Unlike the deviation from predictions just discussed for initial syllables, this does not fall out from any pattern of /y/ backing. Rather, the decrease in ΔF2 for third-syllable /i-y/ is due to centralization of /i/ to a vowel quality much closer to [ɨ] or [ə], as described in Kavitskaya (2010; 2013). To see this, compare the distributions for /i/ (red) in all three syllables in Figure 8. In the initial syllable, there is a single mode, with a median F2 value around 1.2z. In the second syllable, the median F2 value is similar, but also includes a number of data points with F2 between 0.8 and 0z, values notably absent from the leftmost panel of the figure. In the third syllable, the distribution is polymodal, with one mode around 1.7z, and two lesser modes around 0.6 and 0.4z. These additional modes reduce ΔF2 in the third syllable of Figure 7 by including a number of comparisons between [y] and [ɨ], which exhibit a smaller acoustic difference than [y] and [i]. Kavitskaya (2010; 2013) reports backing of historical *i to /ɨ/ in the Northern and Central dialects, but here we see phonetic backing in the Southern dialect. This backing differs from /y/-backing discussed above because it is less context-dependent, and more speaker-dependent. Table 1 reports these facts – Speakers 5 and 9 consistently produced front [i] while Speakers 6 and 7 variably produced [i] and [ɨ]. To reiterate, the centralization of /i/ in syllable three (and to a lesser degree, in syllable two) reduces ΔF2, which contributes to the decrease in ΔF2 reported in syllable three of Figure 7.

Table 1

By-speaker counts of centralization of third-syllable /i/ in the Southern dialect (n = 256).

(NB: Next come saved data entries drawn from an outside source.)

-- ==== Sys2Proof/Certificates/Slice0/Obligations.lean ====
section
/-! DEFINITION. The statements for the provers: what the instructions and the machine do, from the numbered rules of `spec/`. -/

open Sys2Proof Sys2Proof.Machine

namespace Sys2Proof.Claims

/-- `t` at the end of a command: `RESP` is `w`, `BUSY` is 0, and the response port has presented `w` once, recorded with the
STATUS word after it (R93, R14; the record is the model's, log 10). -/
def answered (t : State) (w : Word) : State :=
  { t with
    resp := w
    busy := false
    responses := t.responses ++ [{ word := w, status := ({ t with resp := w, busy := false } : State).status }] }

/-- `t` after the pin events `es` (R32). -/
def withEvents (t : State) (es : List PinEvent) : State := { t with trace := t.trace ++ es }

/-- The next action of the environment is a reset that comes now. -/
def resetIsNext (s : State) : Prop :=
  s.uport = [] ∧ ∃ n rest, s.inputs = { after := n, action := .reset } :: rest ∧ (n = 0 ∨ s.sequencerEnabled = false)

/-- The block is ready for a transfer: it holds a pair, is free, has no fault, and nothing else comes in. -/
def readyAlone (s : State) : Prop :=
  s.bound = true ∧ s.busy = false ∧ s.faultFlag = false ∧ s.inputs = [] ∧ s.uport = []

/-- The sequencer is enabled and nothing comes in (R97). -/
def sequencerAlone (s : State) : Prop := s.sequencerEnabled = true ∧ s.inputs = [] ∧ s.uport = []

end Sys2Proof.Claims

open Sys2Proof.Claims

/-! ### Encoding (`spec/30_encoding.md`) -/

/-- Words written out from the spec's patterns and from the vectors H-1 to H-14 and section 2.2 of `spec/95_test_vectors.md`. -/
def Obligations.SpecWordsDecode : Prop :=
  decodeHost 0x01100401#32 [] = .instr (.busInit 4#12 17#12) ∧
  decodeHost 0x00000002#32 [] = .instr .busDeinit ∧
  decodeHost 0x00027803#32 [0x00#8, 0xAE#8] = .instr (.transferWrite 0x3C#7 2#16 [0x00#8, 0xAE#8]) ∧
  decodeHost 0x00027903#32 [0x00#8, 0xAE#8] = .reject .illegalCommand ∧
  decodeMicro 0x10#8 = .instr .acquire ∧ decodeMicro 0x31#8 = .instr (.driveClock true) ∧
  decodeMicro 0x50#8 = .instr .readData ∧ decodeMicro 0x91#8 = .instr (.sendBit true) ∧
  decodeMicro 0xC0#8 = .instr .sampleAck ∧ decodeMicro 0x11#8 = .reject .noMicroOperation

/-- Decoding the words of a well-formed instruction gives it back, every operand at every value (R57, R58, R59, R65). -/
def Obligations.DecodeOfEncode : Prop :=
  ∀ i : Instr, i.WellFormed → decode (encode i) = .instr i

/-- A port word that decodes is the encoding of a well-formed instruction: no bit of a legal word is free (R57, R59, R65, R66).
That BUS_INIT and BUS_DEINIT decode with no payload only is the model's reading of R59 and R67 (log 11). -/
def Obligations.EncodeOfDecode : Prop :=
  ∀ (p : PortWord) (i : Instr), decode p = .instr i → i.WellFormed ∧ encode i = p

/-- A format H word is illegal exactly when it matches none of the three patterns of R60 (R61). -/
def Obligations.IllegalExactlyOutsidePatterns : Prop :=
  ∀ (w : Word) (payload : List Byte),
    decodeHost w payload = .reject .illegalCommand ↔ ∀ r ∈ hostPatterns, r.fits w = false

/-- The opcode patterns are pairwise disjoint, on the command port and on the internal port (R60, R65). -/
def Obligations.OpcodePatternsDisjoint : Prop :=
  (hostPatterns.Pairwise fun r q => ∀ w : Word, r.fits w = true → q.fits w = false) ∧
  (microPatterns.Pairwise fun r q => ∀ w : Byte, r.fits w = true → q.fits w = false)

/-- A format U word spells a micro-operation exactly when it matches a pattern of R65; any other is refused (R66). -/
def Obligations.MicroWordsExactlyPatterns : Prop :=
  ∀ w : Byte,
    (decodeMicro w = .reject .noMicroOperation ↔ ∀ r ∈ microPatterns, r.fits w = false) ∧
    ∀ s : State, s.uport = [w] → decodeMicro w = .reject .noMicroOperation → step s = .refused .noMicroOperation

/-! ### State, reset, line levels -/

/-- The registers after reset (R38); `CUR_SETTLE` is unspecified there and nothing is said of it. -/
def Obligations.ResetRegisterValues : Prop :=
  ∀ p : Launch,
    let s := State.launch p
    s.bound = false ∧ s.clkPin = 0#12 ∧ s.datPin = 0#12 ∧ s.sclO = true ∧ s.sdaO = true ∧ s.sclDir = .input ∧
    s.sdaDir = .input ∧ s.fsm = .idle ∧ s.sub = 0#3 ∧ s.bitCnt = 0#4 ∧ s.shift = 0#8 ∧ s.byteIdx = 0#16 ∧
    s.reqAddr = 0#7 ∧ s.reqDir = false ∧ s.reqLen = 0#16 ∧ s.ackBit = true ∧ s.busy = false ∧ s.faultFlag = false ∧
    s.resp = 0#32 ∧ s.pend = 0#32 ∧ s.trace = [] ∧ s.status = 0x07C0#16

/-- The fields of the STATUS port, bit by bit (R31). -/
def Obligations.StatusPortLayout : Prop :=
  ∀ s : State,
    s.status.getLsbD 0 = s.bound ∧ s.status.getLsbD 1 = s.busy ∧ s.status.extractLsb' 2 3 = s.fsm.value ∧
    s.status.getLsbD 5 = s.faultFlag ∧ s.status.getLsbD 6 = s.sclO ∧ s.status.getLsbD 7 = s.sdaO ∧
    s.status.getLsbD 8 = (s.sdaDir == .input) ∧ s.status.getLsbD 9 = (s.sclDir == .input) ∧
    s.status.getLsbD 10 = s.ackBit ∧ s.status.extractLsb' 11 5 = 0#5

/-- The lines: an output level 0 pulls low, a level 1 or an input releases; a line is the wired-AND of all contributions, and
the environment contributes to SDA only (R18, R19). -/
def Obligations.LineLevelsOpenDrain : Prop :=
  ∀ (s : State) (slave : Level),
    (s.sclLine = false ↔ s.sclDir = .output ∧ s.sclO = false) ∧
    (s.mSda = false ↔ s.sdaDir = .output ∧ s.sdaO = false) ∧
    (s.sdaLine slave = false ↔ s.mSda = false ∨ slave = false)

/-- A reset, from every state and at any time: the registers of R38, an empty `TRACE`, nothing of the platform (R121). -/
def Obligations.ResetActionRestoresRegisters : Prop :=
  ∀ s : State, resetIsNext s →
    ∃ t, step s = .next t ∧
      t.bound = false ∧ t.clkPin = 0#12 ∧ t.datPin = 0#12 ∧ t.sclO = true ∧ t.sdaO = true ∧ t.sclDir = .input ∧
      t.sdaDir = .input ∧ t.fsm = .idle ∧ t.sub = 0#3 ∧ t.bitCnt = 0#4 ∧ t.shift = 0#8 ∧ t.byteIdx = 0#16 ∧
      t.reqAddr = 0#7 ∧ t.reqDir = false ∧ t.reqLen = 0#16 ∧ t.ackBit = true ∧ t.busy = false ∧ t.faultFlag = false ∧
      t.resp = 0#32 ∧ t.pend = 0#32 ∧ t.trace = [] ∧ t.status = 0x07C0#16 ∧
      t.reserved = s.reserved ∧ t.usable = s.usable ∧ t.tSettle = s.tSettle

/-! ### What a step runs -/

/-- A format U word on the internal port that spells a micro-operation: the step is that micro-operation's meaning, the word
taken off the port (R64; the port's place in the model is log 2). -/
def Obligations.StepRunsMicroWord : Prop :=
  ∀ (s : State) (w : Byte) (rest : List Byte) (i : Instr),
    s.uport = w :: rest → decode (.micro w) = .instr i → step s = exec i { s with uport := rest }

/-- A command on the command port of a free block: the step is that command's meaning, the command taken off the port
(R93). -/
def Obligations.StepRunsAcceptedCommand : Prop :=
  ∀ (s : State) (n : Nat) (w : Word) (payload : List Byte) (rest : List Pending) (i : Instr),
    s.uport = [] → s.busy = false → s.inputs = { after := n, action := .command w payload } :: rest →
    decode (.host w payload) = .instr i → step s = exec i { s with inputs := rest }

/-- An illegal word is answered `ILLEGAL_COMMAND` and changes nothing but `RESP` (R61, R107). That it is so with any payload
attached is the model's reading (log 11), and the record of presented responses is the model's own (log 10). -/
def Obligations.IllegalCommandAnswered : Prop :=
  ∀ (s : State) (n : Nat) (w : Word) (payload : List Byte) (rest : List Pending),
    s.uport = [] → s.busy = false → s.inputs = { after := n, action := .command w payload } :: rest →
    (∀ r ∈ hostPatterns, r.fits w = false) →
    step s = .next (answered { s with inputs := rest } 0x0000000F#32)

/-- A pair of a legal word and a payload that has not the length the word says is refused at the boundary (R59). -/
def Obligations.MismatchedPayloadRefused : Prop :=
  (∀ (s : State) (addr : Addr) (len : Len) (payload : List Byte),
    payload.length ≠ len.toNat → exec (.transferWrite addr len payload) s = .refused .payloadLengthMismatch) ∧
  ∀ (s : State) (n : Nat) (w : Word) (payload : List Byte) (rest : List Pending),
    s.uport = [] → s.busy = false → s.inputs = { after := n, action := .command w payload } :: rest →
    hostOp w = 0x3#4 → hostZero w = 0#4 → hostDir w = false → payload.length ≠ (hostLen w).toNat →
    step s = .refused .payloadLengthMismatch

/-- A command waits on the port while the block is busy: the step is the sequencer's, and the command stays (R93, R124). The same
command's meaning changes nothing while `BUSY = 1` (log 12). -/
def Obligations.CommandHeldWhileBusy : Prop :=
  (∀ (s : State) (w : Word) (payload : List Byte) (rest : List Pending),
    s.uport = [] → s.sequencerEnabled = true → s.inputs = { after := 0, action := .command w payload } :: rest →
    step s = s.sequencerStep ∧ ∀ t, step s = .next t → t.inputs = s.inputs) ∧
  ∀ (s : State) (i : Instr), s.busy = true →
    (i = .busDeinit ∨ (∃ c d, i = .busInit c d) ∨ ∃ a len p, i = .transferWrite a len p ∧ p.length = len.toNat) →
    exec i s = .next s

/-- With nothing coming in, the step is the sequencer's when it is enabled, and a wait otherwise (R97; the wait is log 14). -/
def Obligations.StepIsSequencerStep : Prop :=
  ∀ s : State, s.uport = [] → s.inputs = [] →
    (s.sequencerEnabled = true → step s = s.sequencerStep) ∧ (s.sequencerEnabled = false → step s = .next s)

/-- The host environment abandons a transfer: `FAULT <- 1`, `BUSY <- 0`, everything else kept; from then on BUS_INIT and
TRANSFER_WRITE answer `ILLEGAL_STATE` and BUS_DEINIT releases the pins and leaves `FAULT` (R109). With no transfer in progress
the event is not enabled (the model drops it, log 16). The record of presented responses is the model's own (log 10). -/
def Obligations.AbandonmentFreezesBlock : Prop :=
  (∀ (s : State) (rest : List Pending),
    s.uport = [] → s.inputs = { after := 0, action := .abandon } :: rest →
    (s.busy = true → s.fsm ≠ .idle →
      step s = .next { s with inputs := rest, faultFlag := true, busy := false }) ∧
    (s.busy = false ∨ s.fsm = .idle → step s = .next { s with inputs := rest })) ∧
  ∀ s : State, s.faultFlag = true → s.busy = false →
    (∀ c d, exec (.busInit c d) s = .next (answered s 0x0000000E#32)) ∧
    (∀ a len p, p.length = len.toNat → exec (.transferWrite a len p) s = .next (answered s 0x0000000E#32)) ∧
    ∃ t, exec .busDeinit s = .next t ∧ t.bound = false ∧ t.faultFlag = true ∧ t.resp = 0#32

/-- A table word placed for the fetch is what the next step runs, to a next state: a command of a free block, or a micro-operation
in the situation in which the sequencer issues it (log 2). -/
def Obligations.FetchWordRunsTableWord : Prop :=
  ∀ (s : State) (nbits w : Nat) (i : Instr), decodeTableWord nbits w = some i →
    (nbits = 32 ∧
      (s.busy = false →
        step (s.withFetchWord nbits w) = exec i { s with uport := [] } ∧
        ∃ t, step (s.withFetchWord nbits w) = .next t)) ∨
    (nbits = 8 ∧
      step (s.withFetchWord nbits w) = exec i { s.situated i with uport := [] } ∧
      ∃ t, step (s.withFetchWord nbits w) = .next t)

/-! ### The Pin Control Layer (`spec/40_pin_control.md`) -/

/-- The preconditions of R72: a primitive of the Pin Control Layer asked for in the wrong state of `BOUND` is refused. R72 names
those only; that START to STOP (R87 to R92), which issue DRIVE_DATA, are refused with them is the model's inference (log 6). -/
def Obligations.RefusedOutsideBoundPrecondition : Prop :=
  ∀ s : State,
    (s.bound = false → ∀ i : Instr,
      i ∈ ([.driveClock false, .driveClock true, .driveData false, .driveData true, .readData, .readClock, .settle, .start,
        .sendBit false, .sendBit true, .sendAddress, .sendByte, .sampleAck, .stop] : List Instr) →
      exec i s = .refused .boundPrecondition) ∧
    (s.bound = true → exec .acquire s = .refused .boundPrecondition)

/-- The line-level preconditions of the engine's primitives: START needs both lines high, the others SCL low; asked for
otherwise they are refused (R87, R88, R91, R92 read with R72: log 6). -/
def Obligations.RefusedOutsideLinePrecondition : Prop :=
  ∀ s : State, s.bound = true →
    (s.sclLine = false ∨ s.mSda = false → exec .start s = .refused .linePrecondition) ∧
    (s.sclLine = true → ∀ i : Instr,
      i ∈ ([.sendBit false, .sendBit true, .sendAddress, .sendByte, .sampleAck, .stop] : List Instr) →
      exec i s = .refused .linePrecondition)

/-- ACQUIRE (R73): its word, its three results with what each leaves, the priority of validation, the roll-back, and the same pin
twice. `opClk` and `opDat` are `CLK` and `DAT` of the BUS_INIT command (log 8); `result` is the returned code (log 9). -/
def Obligations.AcquireClaimsPairOrNothing : Prop :=
  encode .acquire = .micro 0x10#8 ∧
  ∀ s : State, s.bound = false →
    let c := s.opClk
    let d := s.opDat
    (¬(c ∈ s.usable ∧ d ∈ s.usable) → exec .acquire s = .next { s with result := .code .invalidPin }) ∧
    (c ∈ s.usable → d ∈ s.usable → c ∈ s.reserved ∨ d ∈ s.reserved ∨ c = d →
      exec .acquire s = .next { s with result := .code .pinBusy }) ∧
    (c ∈ s.usable → d ∈ s.usable → c ∉ s.reserved → d ∉ s.reserved → c ≠ d →
      ∃ reserved : List PinId,
        (∀ p, p ∈ reserved ↔ p ∈ s.reserved ∨ p = c ∨ p = d) ∧ (PinSet.wf s.reserved → PinSet.wf reserved) ∧
        exec .acquire s = .next (withEvents
          { s with
            clkPin := c, datPin := d, sclO := true, sclDir := .output, sdaO := true, sdaDir := .output, bound := true,
            reserved := reserved, result := .code .success }
          [.claim c d]))

/-- RELEASE (R74): its word; with a pair held both lines become released inputs, both pins leave `RESERVED`, `BOUND <- 0`; with
none it changes nothing and emits nothing. -/
def Obligations.ReleaseReturnsBothPins : Prop :=
  encode .release = .micro 0x20#8 ∧
  ∀ s : State,
    (s.bound = false → exec .release s = .next s) ∧
    (s.bound = true →
      ∃ reserved : List PinId,
        (∀ p, p ∈ reserved ↔ p ∈ s.reserved ∧ p ≠ s.clkPin ∧ p ≠ s.datPin) ∧ (PinSet.wf s.reserved → PinSet.wf reserved) ∧
        exec .release s = .next (withEvents
          { s with
            sclDir := .input, sclO := true, sdaDir := .input, sdaO := true, bound := false, reserved := reserved }
          [.unclaim s.clkPin s.datPin]))

/-- DRIVE_CLOCK and DRIVE_DATA (R75, R76): their words, the line they set, the event, and nothing else. -/
def Obligations.DrivesSetOneLine : Prop :=
  ∀ l : Level,
    encode (.driveClock l) = .micro (0x30#8 ||| (BitVec.ofBool l).zeroExtend 8) ∧
    encode (.driveData l) = .micro (0x40#8 ||| (BitVec.ofBool l).zeroExtend 8) ∧
    ∀ s : State, s.bound = true →
      exec (.driveClock l) s = .next (withEvents { s with sclDir := .output, sclO := l } [.dc l]) ∧
      exec (.driveData l) s = .next (withEvents { s with sdaDir := .output, sdaO := l } [.dd l])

Speaker (gender, age)	Front (F2 > 1.0z)	Central (F2 < 1.0z)	Percent centralized
5 (female, 65)	60	0	0
6 (male, 51)	56	9	13.8
7 (male, 56)	28	37	56.9
9 (female, 62)	66	0	0
Total	210	46	18.0

A reviewer asks what the plot of the Southern Crimean Tatar data would look like if initial-syllable tokens of /y/ after dorsal obstruents, which induce backing, as well as centralized tokens of third-syllable /i/ were removed. After removing these independent patterns from the data, the resulting plot in Figure 9 conforms more closely to our predictions in Figure 6 – ΔF2 of both /i-y/ and /ɯ-u/ alternating pairs exhibits reasonable stability across all three syllables. While this sort of post-hoc analysis of variation in the data is not ideal, it suggests that once independent patterns involving the relevant alternating pairs are accounted for our method offers a plausible way to evaluate the extent of harmony.

Figure 9

A modified plot of ΔF2(z, with 95% confidence intervals) for each vowel pairing and syllable compared to the coarticulatory threshold in Southern Crimean Tatar. All initial-syllable tokens of /y/ following /k g/ were removed, as well as all third-syllable tokens of /i/ where F2(z) > 0.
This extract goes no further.